# Bedtime supplement routine...



## JMRQ (Sep 12, 2010)

Here's the supplements I use at bedtime :

Casein protein
Arginine pyroglutamate (GH-releaser)
ZMA


Now I'm trying to cut so would casein be a bad choice, since I might be better off with less calories ?

What should I take?


----------



## theCaptn' (Sep 12, 2010)

the caseins a good choice but you're wasting your money with zma and arginine . . . .worthless placebos that if they do work the difference to too minute to bother with

 low-fat cottage cheese, or if you're bulking cottage cheese and natty PB


----------



## JMRQ (Sep 12, 2010)

You really think those are just a placebo?

I've heard about their studies and I must beg to differ...


----------



## delsolrob (Sep 12, 2010)

ZMA is beneficial, but it's losing benefits by taking it with things rich in calcium (casein and cottage cheese).


----------



## theCaptn' (Sep 12, 2010)

yeah, people who abuse placebos always 'beg to differ' citing this study and that.
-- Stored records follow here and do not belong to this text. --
-- ==== Sys2Proof/Machine/CodeFlashRows.lean ====
section
/-! DEFINITION. The commands of code flash (R512 to R537). -/
namespace Sys2Proof.Machine

/-- A write of CFL_SQ_TAIL (R520). -/
def execCflSqDoorbell (tail : Nat) (s : State) : Host.Outcome State Fault Refusal :=
  s.on fun d => d.byCore fun d => d.cflDoorbell tail

/-- The descriptor at the head of the queue, of one operation (R521 to R524). -/
def execCflRead (s : State) : Host.Outcome State Fault Refusal := s.on fun d => d.clocked (Dev.cflExec · 1)
def execCflProgram (s : State) : Host.Outcome State Fault Refusal := s.on fun d => d.clocked (Dev.cflExec · 2)
def execCflErase (s : State) : Host.Outcome State Fault Refusal := s.on fun d => d.clocked (Dev.cflExec · 3)
def execCflActivate (s : State) : Host.Outcome State Fault Refusal := s.on fun d => d.clocked (Dev.cflExec · 4)

/-- A lowering from SEALED to OPEN (R531): the counter-only record, the increment of g, the SEALS bit, and then the
zeroised key RAM with a close restart. -/
def Dev.rdpLower (d : Dev) (tag : Nat) (irq : Bool) : Dev :=
  let d := (d.keyRecord { kind := 7 }).onKeys fun k => { k with g := Nat.min 256 (k.g + 1) }
  let d := ((d.rdpSet 0).cflComplete tag 0 1 irq).onKeys fun k => { k with slots := [] }
  d.closeRestart

/-- RDP (R529 to R531). -/
def Dev.cflRdp (d : Dev) : Dev :=
  let w := d.cflWords
  if !d.cflReady || wordOf w 0 % 256 != 5 || d.power.mode = .close then d
  else
    let tag := wordOf w 0 >>> 16 % 65536
    let irq := (wordOf w 0).testBit 8
    let level := wordOf w 3 % 4
    match d.cflCheck w <|> d.rdpCheck level with
    | some st => d.cflTake.cflComplete tag st.code 0 irq
    | none =>
      if level < d.flash.level then d.cflTake.rdpLower tag irq
      else (d.cflTake.rdpSet level).cflComplete tag 0 1 irq
def execCflRdp (s : State) : Host.Outcome State Fault Refusal := s.on fun d => d.byCore Dev.cflRdp

/-- What ended is Sharnolos's own work, or a completion has been written (R523). -/
def Dev.flashAfter (r : Option (Nat × Status) × Dev) : Dev :=
  match r.1 with
  | some e => r.2.flashEnded e.1 e.2
  | none => r.2

/-- A bank's row has programmed, or its erase ended; well or not (R523, R537). -/
def execCflRowProgrammed (bank : Nat) (ok : Bool) (s : State) : Host.Outcome State Fault Refusal :=
  s.on fun d => d.clocked fun d => Dev.flashAfter (d.flashRowDone bank ok)
def execCflEraseDone (bank : Nat) (ok : Bool) (s : State) : Host.Outcome State Fault Refusal :=
  s.on fun d => d.clocked fun d => Dev.flashAfter (d.flashEraseDone bank ok)

/-- The quiet time of a suspended erase has passed (R526, R535). -/
def execCflEraseResumeExpiry (bank : Nat) (s : State) : Host.Outcome State Fault Refusal :=
  s.on fun d => d.clocked fun d => d.eraseResume bank

/-- A write of CFL_FCTRL (R516, R536). -/
def Dev.fctrlWrite (d : Dev) (pf bc : Bool) : Dev := (d.onFlash fun c => { c with pfEn := pf, bcEn := bc }).flashDiscard
def execCflFctrlWrite (pf bc : Bool) (s : State) : Host.Outcome State Fault Refusal :=
  s.on fun d => d.byCore fun d => d.fctrlWrite pf bc

end Sys2Proof.Machine
end

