-- ==== Sys2Proof/Machine/LifeRows.lean ====
section
/-! DEFINITION. The commands of the life cycle, the debug port and the TAP (R438 to R457, R591). -/
namespace Sys2Proof.Machine

/-- The entry of a transition has programmed, or failed (R442). -/
def execLcEntryProgrammed (ok : Bool) (s : State) : Host.Outcome State Fault Refusal :=
  s.on fun d => d.clocked fun d => d.lcEntry ok

/-- The next store block of a RETIRED device is erased (R455). -/
def execRetireStoreErase (s : State) : Host.Outcome State Fault Refusal := s.on fun d => d.clocked Dev.retireErase

/-- DBG_CTRL.LOCK, LC_PROVISION and LC_RETIRE (R441, R451, R457). -/
def execDbgCtrlLock (s : State) : Host.Outcome State Fault Refusal :=
  s.on fun d => if d.debugOn && d.power.mode ≠ .standby then d.debugClose else d
def execDbgCtrlLcProvision (s : State) : Host.Outcome State Fault Refusal := s.on fun d => d.clocked (Dev.dbgTransition · .provision)
def execDbgCtrlLcRetire (s : State) : Host.Outcome State Fault Refusal := s.on fun d => d.clocked (Dev.dbgTransition · .retired)

/-- DBG_CORE.HALT, RESUME and STEP (R445, R457). -/
def execDbgCoreHalt (mask : Nat) (s : State) : Host.Outcome State Fault Refusal := s.on (Dev.dbgHalt · mask)
def execDbgCoreResume (s : State) : Host.Outcome State Fault Refusal := s.on Dev.dbgResume
def execDbgCoreStep (s : State) : Host.Outcome State Fault Refusal := s.on Dev.dbgStep

/-- The unlock window and the debug challenge run out; expiry wins (R451, R456). -/
def execUnlockWindowExpiry (s : State) : Host.Outcome State Fault Refusal := s.on Dev.unlockExpiry
def execDebugChallengeExpiry (s : State) : Host.Outcome State Fault Refusal := s.on Dev.debugChalExpiry

/-- An instruction enters the TAP's instruction register; outside the level's reach it acts as BYPASS (R445, R591). -/
def Dev.tapLoad (d : Dev) (code : Nat) (full : Bool) (f : Dev → Dev) : Dev :=
  if !d.debugOn then d
  else if full && d.levelNow ≠ .full then d.onDebug fun b => { b with tapIr := 0x3F }
  else f (d.onDebug fun b => { b with tapIr := code })

/-- IDCODE of the part (R591). -/
def Variant.idcode : Variant → Nat | .vtz8064 => 0x280649CB | .vtz8032 => 0x280329CB

/-- The TAP's instructions (R591): PRELOAD fills the boundary cells, and SAMPLE shows the balls, which are no part of the
model. -/
def execTapExtest (s : State) : Host.Outcome State Fault Refusal := s.on fun d => d.tapLoad 0x00 true id
def execTapSamplePreload (cells : Nat) (s : State) : Host.Outcome State Fault Refusal :=
  s.on fun d => d.tapLoad 0x01 false fun d =>
    let f := d.free
    (f.2.onDebug fun b => { b with boundary := cells }).send (.tap f.1)
def execTapIdcode (s : State) : Host.Outcome State Fault Refusal :=
  s.on fun d => d.tapLoad 0x02 false fun d => d.send (.tap d.variant.idcode)
def execTapClamp (s : State) : Host.Outcome State Fault Refusal := s.on fun d => d.tapLoad 0x03 true id
def execTapHighz (s : State) : Host.Outcome State Fault Refusal := s.on fun d => d.tapLoad 0x04 true id
def execTapBypass (s : State) : Host.Outcome State Fault Refusal := s.on fun d => d.tapLoad 0x3F false id

end Sys2Proof.Machine
end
Has Arginine really done anything noticable for you, or you just taking someone else's word for it? 

You'd be better off investing in a juicer, and smashing through fresh veges and herbs to get super-loaded hits of VMA. Beets, parsley, spinich, ginger, carrot, pear . . you can add in spirulina powder, whey and creatine if you like.

 . . take this sort of concoction postWO . . guarentee you will 'feel' something


----------



## theCaptn' (Sep 12, 2010)

delsolrob said:


> ZMA is beneficial, but it's losing benefits by taking it with things rich in calcium (casein and cottage cheese).


 
fuck ZMA . . i'd take casein and/or cottage cheese over it any day of the week . .  I get the feeling delsolrob is one of those brainwashed fags from AnabolicMinds


----------



## JMRQ (Sep 12, 2010)

delsolrob said:


> ZMA is beneficial.



Not only that but it gives its users INCREDIBLE DREAMS !!!

I have never been so amazed by what I experience in sleep...


----------



## delsolrob (Sep 12, 2010)

TheCapt'n said:


> fuck ZMA . . i'd take casein and/or cottage cheese over it any day of the week . . I get the feeling delsolrob is one of those brainwashed fags from AnabolicMinds


 
wow, thanks for the welcome Captain!

I wasn't saying to stop taking cottage cheese...there's nothing more important than FOOD!  while i see that one way my post could have been read might have implied I was leaning in the other direction, that's not the case.

I was trying to make him understand that it's counterproductive to take it with calcium rich food!  is that not the case?


----------



## theCaptn' (Sep 12, 2010)

delsolrob said:


> wow, thanks for the welcome Captain!
> 
> I wasn't saying to stop taking cottage cheese...there's nothing more important than FOOD! while i see that one way my post could have been read might have implied I was leaning in the other direction, that's not the case.
> 
> I was trying to make him understand that it's counterproductive to take it with calcium rich food! is that not the case?


 
 . .Im just fucking with ya rob . . people get too caught up in supplements, the market hype, and forget about food as you said


----------



## SilentBob187 (Sep 12, 2010)

JMRQ said:


> Here's the supplements I use at bedtime :
> 
> Casein protein
> Arginine pyroglutamate (GH-releaser)
> ...



If you are using all three at the same time, the casein may be keeping you from getting the most out of the ZMA and the Arginine.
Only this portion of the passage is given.